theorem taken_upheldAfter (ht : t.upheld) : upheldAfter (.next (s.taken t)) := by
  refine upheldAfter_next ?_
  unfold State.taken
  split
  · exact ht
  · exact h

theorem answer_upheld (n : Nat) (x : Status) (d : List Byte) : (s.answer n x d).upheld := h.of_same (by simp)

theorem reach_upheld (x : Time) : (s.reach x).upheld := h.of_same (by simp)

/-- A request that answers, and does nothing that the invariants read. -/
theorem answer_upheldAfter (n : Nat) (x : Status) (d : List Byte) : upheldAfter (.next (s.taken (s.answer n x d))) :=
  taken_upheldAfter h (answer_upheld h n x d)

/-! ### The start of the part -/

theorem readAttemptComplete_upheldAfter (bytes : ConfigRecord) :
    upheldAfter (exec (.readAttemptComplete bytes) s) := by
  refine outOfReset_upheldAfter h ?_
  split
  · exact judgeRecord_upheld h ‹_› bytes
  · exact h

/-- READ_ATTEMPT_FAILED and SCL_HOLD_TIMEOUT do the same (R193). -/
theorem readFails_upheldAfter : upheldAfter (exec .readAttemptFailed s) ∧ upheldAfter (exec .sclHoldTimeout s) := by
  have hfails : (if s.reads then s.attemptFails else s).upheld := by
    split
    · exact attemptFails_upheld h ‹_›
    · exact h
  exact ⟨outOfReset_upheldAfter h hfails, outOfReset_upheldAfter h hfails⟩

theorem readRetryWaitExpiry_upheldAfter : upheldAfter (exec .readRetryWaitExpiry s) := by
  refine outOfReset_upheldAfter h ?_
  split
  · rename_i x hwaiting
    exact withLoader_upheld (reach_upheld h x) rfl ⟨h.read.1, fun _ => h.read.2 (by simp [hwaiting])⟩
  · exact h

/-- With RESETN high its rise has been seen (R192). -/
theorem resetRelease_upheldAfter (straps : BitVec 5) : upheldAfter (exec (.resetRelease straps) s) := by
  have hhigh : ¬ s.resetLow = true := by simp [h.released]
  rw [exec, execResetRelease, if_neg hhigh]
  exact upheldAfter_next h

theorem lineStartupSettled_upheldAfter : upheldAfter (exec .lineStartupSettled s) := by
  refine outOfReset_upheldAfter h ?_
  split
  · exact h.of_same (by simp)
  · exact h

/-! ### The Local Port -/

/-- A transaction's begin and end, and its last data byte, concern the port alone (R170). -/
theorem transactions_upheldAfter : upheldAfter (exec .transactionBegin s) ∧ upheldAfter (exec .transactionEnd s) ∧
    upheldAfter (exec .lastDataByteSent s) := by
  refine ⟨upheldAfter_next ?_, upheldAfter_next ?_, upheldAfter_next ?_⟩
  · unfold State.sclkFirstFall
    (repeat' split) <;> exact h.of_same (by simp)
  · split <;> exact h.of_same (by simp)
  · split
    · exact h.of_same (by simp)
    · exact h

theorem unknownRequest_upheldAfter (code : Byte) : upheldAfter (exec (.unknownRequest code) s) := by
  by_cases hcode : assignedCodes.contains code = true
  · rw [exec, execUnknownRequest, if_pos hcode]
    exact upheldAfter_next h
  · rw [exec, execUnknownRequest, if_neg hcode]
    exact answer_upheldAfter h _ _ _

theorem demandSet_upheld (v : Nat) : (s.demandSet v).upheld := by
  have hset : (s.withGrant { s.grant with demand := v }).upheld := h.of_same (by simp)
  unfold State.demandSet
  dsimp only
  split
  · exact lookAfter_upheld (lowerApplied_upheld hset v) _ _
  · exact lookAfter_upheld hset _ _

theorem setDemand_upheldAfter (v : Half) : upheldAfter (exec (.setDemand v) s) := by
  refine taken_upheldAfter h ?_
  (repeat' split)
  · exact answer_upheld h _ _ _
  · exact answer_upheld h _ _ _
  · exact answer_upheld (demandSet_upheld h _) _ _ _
##########
> _What to do_:
Within the material above, the line with "theorem unknownRequest_upheldAfter (code" opens the range and the line with "lookAfter_upheld hset _ _" closes it; reproduce that range word for word.

> _Written response_:
theorem unknownRequest_upheldAfter (code : Byte) : upheldAfter (exec (.unknownRequest code) s) := by
  by_cases hcode : assignedCodes.contains code = true
  · rw [exec, execUnknownRequest, if_pos hcode]
    exact upheldAfter_next h
  · rw [exec, execUnknownRequest, if_neg hcode]
    exact answer_upheldAfter h _ _ _

theorem demandSet_upheld (v : Nat) : (s.demandSet v).upheld := by
  have hset : (s.withGrant { s.grant with demand := v }).upheld := h.of_same (by simp)
  unfold State.demandSet
  dsimp only
  split
  · exact lookAfter_upheld (lowerApplied_upheld hset v) _ _
  · exact lookAfter_upheld hset _ _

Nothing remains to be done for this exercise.